Dataset entries.
-- -- --

/-- The shape of a BST on BANK_STALE: a FILL of the TBEGIN's bank, tag, tie-up and warp descriptor, then a JMP to it (R129). -/
def Check.staleShape (c : Check) (f tb : Nat) : Bool :=
  let t := c.word tb
  let n := c.word f
  let j := c.word (f + 1)
  wOp n == 0x24 && wAlways n && wSel n % 8 == wSel t % 8 && wTag n == wTag t && wD1 n == wD1 t
    && wOp j == 0x01 && wAlways j && wTarget j == tb

/-- The shape of a BST on QFULL: a WAITSP on the PUT's queue, then a JMP to it. -/
def Check.fullShape (c : Check) (f put : Nat) : Bool :=
  let n := c.word f
  let j := c.word (f + 1)
  wOp n == 0x54 && wAlways n && wFn n % 32 == wFn (c.word put) % 32 && wOp j == 0x01 && wAlways j && wTarget j == put

/-- A buffer that compression must not touch, and one that no stream may be coded into (R135, R284). -/
def Check.guarded (c : Check) (b : Nat) : Bool :=
  match c.tread.buffers[b]? with
  | none => false
  | some k =>
    if k.carve < 2 then c.cfg.holdsProtected c.ctx
    else match (c.cfg.carvesOf c.ctx)[k.carve - 2]? with | none => false | some v => v.prot
def Check.uncoded (c : Check) (b : Nat) : Bool :=
  match c.tread.buffers[b]? with
  | none => false
  | some k => decide (2 ≤ k.carve) && (match (c.cfg.carvesOf c.ctx)[k.carve - 2]? with | none => false | some v => !v.compressible)

/-- Words of one opcode that are reached in the tile opened at word t. -/
def Check.inTile (c : Check) (t op : Nat) : List Nat :=
  (c.flows.filter (fun e => e.2.tile == some t && wOp (c.word e.1) == op)).map (fun e => e.1)
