def Load.step7 (l : Load) : Option Flaw :=
  let module := l.of 0x40 1 0
  firstFlaw [
    flawIf (!l.panel && module.isEmpty) missing,
    if l.panel then none else (module.drop 1).head?.map (fun e => l.entryFlaw e 0x0D09 0),
    if l.panel then none else (module.find? (fun e => (e.rows l.bs).length != 1)).map (fun e => l.entryFlaw e 0x0D09 8),
    l.parts.findSome? l.sections,
    if l.panel then (l.entries.find? (fun e => e.scope != draftTarget l.bs)).map (fun e => l.entryFlaw e 0x0D1A 2) else none]

/-! ### Step 8: kind and state -/

/-- The pending panel draft for a partition. -/
def State.panel? (s : State) (p : Nat) : Option Panel := s.draft.panels.find? (fun k => k.part.val == p)

/-- A pick lies in the window of a panel draft effective at e (R48). -/
def inPanelWindow (e n : Word) : Bool := n == e || n == e + 1

def Load.step8 (l : Load) : Option Flaw :=
  let s := l.s
  if !l.panel then flawIf (!s.parts.isEmpty) (Flaw.header 0x0D1E 6)
  else
    let p := draftTarget l.bs
    let e : Word := BitVec.ofNat 64 (draftPick l.bs)
    let live := match s.part? (Fin.ofNat 16 p) with | none => false | some x => decide (x.cfg.measure.toNat = leNat (slice l.bs 0x20 32).reverse)
    firstFlaw [
      flawIf (!live) (Flaw.header 0x0D19 0x20),
      flawIf (decide (draftPick l.bs < l.pick.toNat + 2)) (Flaw.header 0x0D1B 0x18),
      flawIf ((s.panel? p).isSome) (Flaw.header 0x0D1C 7),
      flawIf (match s.pick.change with | none => false | some c => inPanelWindow e c.pick) (Flaw.header 0x0D1C 0x18)]

/-! ### Steps 9 to 12: looms, threads, stores, carves -/

/-- Each record of a type, of every partition of the draft, keeps to the descriptions of its fields. -/
def Load.described (l : Load) (t : Nat) : Option Flaw := l.parts.findSome? (fun p => (l.rows p t).findSome? (fun r => r.breaks))

/-- Each partition of the draft with its configuration and its PARTITION record. -/
def Load.each (l : Load) (f : Nat → PartCfg → Row → Option Flaw) : Option Flaw :=
  l.cfgs.findSome? (fun e => match l.rows e.1 2 with | [] => none | r :: _ => f e.1 e.2 r)

/-- Fence maps of the draft's MODULE section; a panel draft leaves those of the loaded full draft (R407). -/
def Load.fenceLooms (l : Load) : BitVec 256 :=
  if l.panel then l.s.draft.fenceLooms else match l.rows 0x40 1 with | [] => 0 | r :: _ => BitVec.ofNat 256 (r.num 0 32)
def Load.fenceLinks (l : Load) : BitVec 96 :=
  if l.panel then l.s.draft.fenceLinks else match l.rows 0x40 1 with | [] => 0 | r :: _ => BitVec.ofNat 96 (r.num 32 12)

/-- A loom that no draft may name: fenced, or failed at boot. -/
def Load.loomOut (l : Load) (g : Nat) : Bool :=
  bit l.s.store.fenceLooms g || l.fenceLooms.getLsbD g || (l.s.loom (Fin.ofNat 256 g)).failed

/-- Looms that a pending panel draft adds are held for it (R45). -/
def Panel.adds (k : Panel) (s : State) : List Nat :=
  match s.part? k.part with | none => k.cfg.looms | some x => k.cfg.looms.filter (fun g => !x.cfg.looms.contains g)
def Panel.addsLinks (k : Panel) (s : State) : List Nat :=
  let links := k.cfg.credits.map (fun c => c.link)
  match s.part? k.part with
  | none => links
  | some x => links.filter (fun i => !x.cfg.credits.any (fun c => c.link == i))
def Load.heldBy (l : Load) (f : Panel → State → List Nat) : List Nat :=
  (l.s.draft.panels.filter (fun k => !(l.panel && k.part.val == draftTarget l.bs))).flatMap (fun k => f k l.s)

def Load.step9 (l : Load) : Option Flaw :=
  firstFlaw [
    if l.panel then none else (l.rows 0x40 1).findSome? (fun r => r.breaks),
    l.described 2,
    l.each (fun p k r =>
      let theirs := (l.others ++ l.cfgs.filter (fun e => e.1 != p)).flatMap (fun e => e.2.looms)
      firstFlaw [
        flawIf k.looms.isEmpty (r.flaw 0x0D0A 0),
        flawIf (k.looms.any (fun g => l.loomOut g || theirs.contains g)) (r.flaw 0x0D0A 0),
        ((l.rows p 0xD).find? (fun t => !k.looms.contains (t.num 0 2))).map (fun t => t.flaw 0x0D0A 0),
        flawIf (k.looms.any (fun g => (l.heldBy Panel.adds).contains g)) (r.flaw 0x0D1C 0)])]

-- -- --

Given the data above, transcribe exactly the lines from the one containing "def Load.each (l" down to the one containing "def Panel.adds (k", and no others.

Solution for this problem.
def Load.each (l : Load) (f : Nat → PartCfg → Row → Option Flaw) : Option Flaw :=
  l.cfgs.findSome? (fun e => match l.rows e.1 2 with | [] => none | r :: _ => f e.1 e.2 r)

/-- Fence maps of the draft's MODULE section; a panel draft leaves those of the loaded full draft (R407). -/
def Load.fenceLooms (l : Load) : BitVec 256 :=
  if l.panel then l.s.draft.fenceLooms else match l.rows 0x40 1 with | [] => 0 | r :: _ => BitVec.ofNat 256 (r.num 0 32)
def Load.fenceLinks (l : Load) : BitVec 96 :=
  if l.panel then l.s.draft.fenceLinks else match l.rows 0x40 1 with | [] => 0 | r :: _ => BitVec.ofNat 96 (r.num 32 12)

/-- A loom that no draft may name: fenced, or failed at boot. -/
def Load.loomOut (l : Load) (g : Nat) : Bool :=
  bit l.s.store.fenceLooms g || l.fenceLooms.getLsbD g || (l.s.loom (Fin.ofNat 256 g)).failed

/-- Looms that a pending panel draft adds are held for it (R45). -/
def Panel.adds (k : Panel) (s : State) : List Nat :=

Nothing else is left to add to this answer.